1. A fuel cell activation apparatus that activates a fuel cell, the fuel cell including, in order from one side, an anode layer, an electrolyte membrane, and a cathode layer, the anode layer and the cathode layer including platinum as a catalyst, the fuel cell activation apparatus comprising: an anode-side gas supply device that is configured to supply a fuel gas as a gas including hydrogen to the anode layer; a cathode-side gas supply device that is configured to supply a low oxygen gas as a gas having an oxygen concentration lower than that of air to the cathode layer; and a potential scanning circuit that is configured to control a potential of the fuel cell, wherein the anode-side gas supply device supplies the fuel gas to the anode layer, the cathode-side gas supply device supplies the low oxygen gas to the cathode layer, and the potential scanning circuit controls the potential of the cathode layer, such that the fuel cell is activated.

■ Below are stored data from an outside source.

/-- PORST_N resets all but what OTP and flash hold; its release starts up; COMMAND_READY ends start-up. PORST_N_ASSERT
gives the reset state, but for OTP, the flash's contents (a slot that a load is writing is REFUSED: log 96), the boot
count and PCIE_PERST_N; the xSPI outputs are off, FSYNC low, SCL and SDA released, and a port's pull-downs are enabled
while it is off or DISABLED. A release in reset sets device time 0, samples the straps and locks the root PLL.
BOOT_SRC 2 and 3 leave the ROM in charge with no bank loaded. Otherwise the boot slot's image is checked into bank 0;
when it is good, start-up goes on with it, DRAM is zero and the collector runs; when both slots are refused, the ROM
is in charge. A release outside reset has no effect. COMMAND_READY after stage 4 makes the device ready with
BOOT_REPORT on both ports, counts the boot, starts the ports that have settings, and raises ALARM_N unless HOLD is set
or its time lasts; an EXT_FAULT_N that came before stage 4 is recorded then, once, at the time of its first assertion;
no memory changes. At another time it has no effect. Which refusal is kept and what the stages leave in between is the
model's choice (log 20). (Rests on R428, R429, R430, R431, R436, R437, R438, R450, R457.) -/
def Obligations.ResetAndStartUp : Prop :=
  (∀ (s : State) (t : Time), exec (.porstNAssert t) s = .next { State.reset with
    pending := s.pending, fresh := (s.begin t).fresh, mem := { State.reset.mem with perstLow := s.mem.perstLow }
    fw := { State.reset.fw with
      otp := s.fw.otp, bootRecords := s.fw.bootRecords, netBlocks := s.fw.netBlocks
      slots := (s.begin t).cutLoad.fw.slots.map fun x => (x.1, { x.2 with lastStatus := 0 }), certificate := s.fw.certificate, ageArea := s.fw.ageArea, bootCount := s.fw.bootCount } }) ∧
  (∀ (s : State), (s.fw.load = none → s.cutLoad = s) ∧ ∀ l, s.fw.load = some l →
    (l.target ≠ 0 → s.cutLoad = s) ∧ (l.target = 0 → (s.cutLoad.fwSlot l.slot).state = .refused ∧
      ∀ k, k ≠ l.slot → s.cutLoad.fwSlot k = s.fwSlot k)) ∧
  (∀ (s : State), s.phase = .reset → s.pins.xspiDriven = false ∧ s.pins.xspiResetN = false) ∧
  (∀ (s : State) (n : Nat), n < 24 → s.pins.pullDown[n]? = some (!(s.domain (68 + n)).isOn || (s.port n).state == .disabled) ∧
    (State.reset.port n).fsync = false ∧ State.reset.pins.fsync[n]? = some false ∧ State.reset.pins.i2cReleased[n]? = some true) ∧
  (∀ (s : State) (x : Straps) (d : Time), (s.phase ≠ .reset → exec (.porstNRelease ⟨x, d⟩) s = .next (s.begin 0)) ∧
    (s.phase = .reset → ∃ u, exec (.porstNRelease ⟨x, d⟩) s = .next u ∧ (x.bootSrc.toNat < 2 → u.faults.startsAt = d) ∧ u.time = 0 ∧ u.straps = x ∧ u.pending = s.pending ∧
      u.health.lock.getLsbD 0 = true ∧ u.health.refOk = true ∧ u.fw.otp = s.fw.otp ∧ u.pipes = s.pipes ∧ u.blocks = s.blocks ∧
      (x.bootSrc = 2 → u.phase = .rom true ∧ u.fw.banks = s.fw.banks) ∧
      (x.bootSrc = 3 → u.phase = .rom false ∧ u.fw.banks = s.fw.banks) ∧
      (x.bootSrc.toNat < 2 → ∀ f, let img := (s.fwSlot s.bootSlot).image
        verifyImage s.fw.otp img = .ok f → u.phase = .starting ∧
        u.bank 0 = some { source := .slot s.bootSlot, info := f, microcode := slice img (le img 24 4) (le img 28 4) } ∧ u.fw.activeBank = 0 ∧ u.fw.fallback = s.fw.fallback ∧
        u.faults.up = true ∧ (∀ a, u.mem.dram.read a = 0) ∧ u.mem.poison = [] ∧ u.health.lock.getLsbD 1 = true ∧
        (u.domain 92).isOn = true ∧ (u.domain 93).isOn = true) ∧
      (x.bootSrc.toNat < 2 → ∀ e e', verifyImage s.fw.otp (s.fwSlot s.bootSlot).image = .error e →
        verifyImage s.fw.otp (s.fwSlot (1 - s.bootSlot)).image = .error e' →
        u.phase = .rom (x.bootSrc == 1) ∧ u.fw.bootRefusal = e'))) ∧
  ∀ (s : State) (t : Time), (s.phase ≠ .starting ∨ (s.begin t).now < s.faults.startsAt.toNat → exec (.commandReady t) s = .next (s.begin t)) ∧
    (s.phase = .starting → s.faults.startsAt.toNat ≤ (s.begin t).now → ∃ u, exec (.commandReady t) s = .next u ∧ u.phase = .ready ∧
      u.fw.bootCount = s.fw.bootCount + 1 ∧ u.mem = s.mem ∧ u.spad = s.spad ∧ u.pool = s.pool ∧ u.pipes = s.pipes ∧
      (s.fw.netSettings ≠ 3 → (u.ethOf .a).up = true ∧ (u.ethOf .b).up = true) ∧
      (s.fw.netSettings = 3 → (u.ethOf .a).up = (s.ethOf .a).up ∧ (u.ethOf .b).up = (s.ethOf .b).up) ∧
      (s.faults.extHeld = none → u.faults.pinLow = (s.faults.hold || decide ((s.begin t).now < s.faults.pinUntil.toNat))) ∧
      (∀ a, s.faults.extHeld = some a → s.faults.up = true → u.faults.extHeld = none ∧ u.faults.pinLow = true ∧
        ∃ r, u.faults.held = s.faults.held ++ [r] ∧ r.cls = 3 ∧ r.detector = 0x15 ∧ r.time = a) ∧
      ∀ e, ∃ p, (u.ethOf e).ring.getLast? = some p ∧ p.opcode = 0x0AF0 ∧ p.flags = 3 ∧ p.data.length = 32)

2. The fuel cell activation apparatus according to claim 1, wherein the cathode-side gas supply device supplies air and nitrogen to the cathode layer to supply the low oxygen gas to the cathode layer.

Description

BRIEF DESCRIPTION OF THE DRAWINGS

[0018] FIG. 1 is a schematic view showing a fuel cell activation apparatus according to a first embodiment;

[0019] FIG. 2 is a schematic view showing a state during activation of a fuel cell by the fuel cell activation apparatus;

[0020] FIG. 3 is a schematic view showing a state during activation of a fuel cell according to a comparative embodiment; and

[0021] FIG. 4 is a schematic view showing a state during power generation by a fuel cell.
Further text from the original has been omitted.